Be careful if you mix A Spike Shotgun with this stuff. UnFuckin believable. Started with pyramid squats(maxed at 435), sissy squats were next with a 45 pound plate(3sets till puke meter hit) followed by super set of one legged extensions,and 45 degree calf raises( 3 sets) Now the kicker.

While my training partner wasn’t too keen on my idea as a finisher(Hack Squats @ 305 till failure) he agreed. 38 reps non stop!! I still felt great afterwards as he was calling me an asshole. This stuff is the shit and I rarely go ape shit over ANY supp. The hell with all the questions just shut up and buy some! By the way all this was done in 55 MIN!!

FWIW,

I’ve been using it for about 2 weeks now. No “buzz” or bouncing around the gym, but little things starting to get my attention:

*Not feeling wiped at end of workout.

*On last move, I start to think “Time’s running out; I need to do more!” and if, say, we’re doing a biceps move, I’ll alternate it with triceps work; plenty of energy for it.

*Yesterday, doing O-Bar biceps curls, my lifting partner added some weight for the second set, did his set, I did mine; then he started to take off the extra plates. I said “WTF?” He thought the original weight was sufficient, after all; I disagreed, and we stuck with the higher weight. I am accustomed to him being 10-20% stronger than me on everything we do. But yesterday I wanted (at the end of the workout) to keep pushing myself more.
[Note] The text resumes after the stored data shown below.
-- ==== Sys2Proof/Machine/Driver.lean ====
section
/-! DEFINITION. What the host does between runs (70_reset_and_hazards.md R260 to R266, 20_memory.md R42, R43). The
host's `read_byte`, `read_word`, `write_byte`, `write_word` are `State.memRead1`, `memRead2`, `memWrite1`, `memWrite2`
(R43); its register accessors are `State.get8`, `set8`, `get16`, `set16` (R263); construction is `State.reset` (R260). -/

namespace Sys2Proof.Machine

/-- `load(address, bytes)`: all of it or, when it would pass the top of memory, OutOfRange and nothing (R42). -/
def State.load (st : State) (address : Nat) (bytes : List Byte) : Option State :=
  if address + bytes.length ≤ Config.memSize then some (st.placeBytes address bytes) else none

/-- `reset()`: the registers as `State.reset` has them, the memory as it was (R261). PC, unspecified by the spec, takes
the value of log entry 1. -/
def State.hostReset (st : State) : State :=
  { State.reset with mem := st.mem, freeDraws := st.freeDraws }

/-- An access of the host to the memory between runs (R42, R43). -/
inductive HostAccess where
  | readByte (address : Nat)
  | writeByte (address : Nat) (v : Byte)
  | readWord (address : Nat)
  | writeWord (address : Nat) (v : Word)
  | load (address : Nat) (bytes : List Byte)
  deriving DecidableEq, Repr

/-- The state after a host access, `none` when it fails with OutOfRange: a read changes nothing, a write only memory
(R35, R36, R42, R43). -/
def State.hostAccess (st : State) : HostAccess → Option State
  | .readByte address => (st.memRead1 address).map fun _ => st
  | .writeByte address v => st.memWrite1 address v
  | .readWord address => (st.memRead2 address).map fun _ => st
  | .writeWord address v => st.memWrite2 address v
  | .load address bytes => st.load address bytes

/-! ## The run -/

/-- A stop condition of `run` (R265): a predicate over the state of the machine and over `σ`, whatever the host closes
over (a step counter, the readings of a clock), which it may change. It answers no state of the machine, so it cannot
change that. -/
abbrev StopCondition (σ : Type) := σ → State → Bool × σ

/-- The stop condition that closes over nothing. -/
def stopWhen (holds : State → Bool) : StopCondition Unit := fun host st => (holds st, host)

/-- The minimal stop condition: PC equals a target end address (R265). -/
def stopAt (target : Word) : StopCondition Unit := stopWhen fun st => st.pc == target

/-- A breakpoint set (R258). -/
def stopAtAny (breakpoints : List Word) : StopCondition Unit := stopWhen fun st => breakpoints.contains st.pc

/-- A bound on the number of steps (R255, R258, R265): the host counts the completed steps. -/
def stopAfter (bound : Nat) : StopCondition Nat := fun count _ => (decide (bound ≤ count + 1), count + 1)

/-- How a run ends (R265, R266): the stop condition held; a fault, with the state before the faulting step; or, the
model's own ends, a refusal or fuel used up before either (log entry 8). -/
inductive RunEnd where
  | stopped (st : State)
  | faulted (f : Fault) (st : State)
  | refused (r : Refusal) (st : State)
  | running (st : State)
  deriving DecidableEq, Repr

/-- The loop of `run`: the stop condition is evaluated after every completed instruction and never before the first
(R265, decision D10). `fuel` bounds the number of steps (U13; log entry 8). -/
def runLoop {σ : Type} (stop : StopCondition σ) : Nat → σ → State → RunEnd
  | 0, _, st => .running st
  | fuel + 1, host, st =>
    match step st with
    | .next st' => if (stop host st').1 then .stopped st' else runLoop stop fuel (stop host st').2 st'
    | .fault f => .faulted f st
    | .refused r => .refused r st

/-- `run(start, stop)` (R265), `host` being what the stop condition closes over as the run begins. -/
def State.run {σ : Type} (st : State) (fuel : Nat) (start : Word) (stop : StopCondition σ) (host : σ) : RunEnd :=
  runLoop stop fuel host (st.withPc start)

end Sys2Proof.Machine
end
*Monday, woke up feeling burned out and miserable (25 hours spent at work over weekend, due to network troubles); went in and hit a PR on decline bench.

*No soreness after leg days.

The personal anecdotes are adding up. After the first day or two, I didn’t want to rule out the placebo affect. After two weeks and several different workouts, including under some stressful conditions, I’m convinced there’s something to this.

NOW I’m wondering about the notion that it will cause body composition changes. My 1.5-year “bulk” is ending soon, and I want to be in the best possible shape when I turn 50 in May. Hoping this will help in that goal.

Well done, Biotest.

[quote]TShaw wrote:
FWIW,

I’ve been using it for about 2 weeks now. No “buzz” or bouncing around the gym, but little things starting to get my attention:

*Not feeling wiped at end of workout.

*On last move, I start to think “Time’s running out; I need to do more!” and if, say, we’re doing a biceps move, I’ll alternate it with triceps work; plenty of energy for it.

*Yesterday, doing O-Bar biceps curls, my lifting partner added some weight for the second set, did his set, I did mine; then he started to take off the extra plates. I said “WTF?” He thought the original weight was sufficient, after all; I disagreed, and we stuck with the higher weight.

I am accustomed to him being 10-20% stronger than me on everything we do. But yesterday I wanted (at the end of the workout) to keep pushing myself more.

*Monday, woke up feeling burned out and miserable (25 hours spent at work over weekend, due to network troubles); went in and hit a PR on decline bench.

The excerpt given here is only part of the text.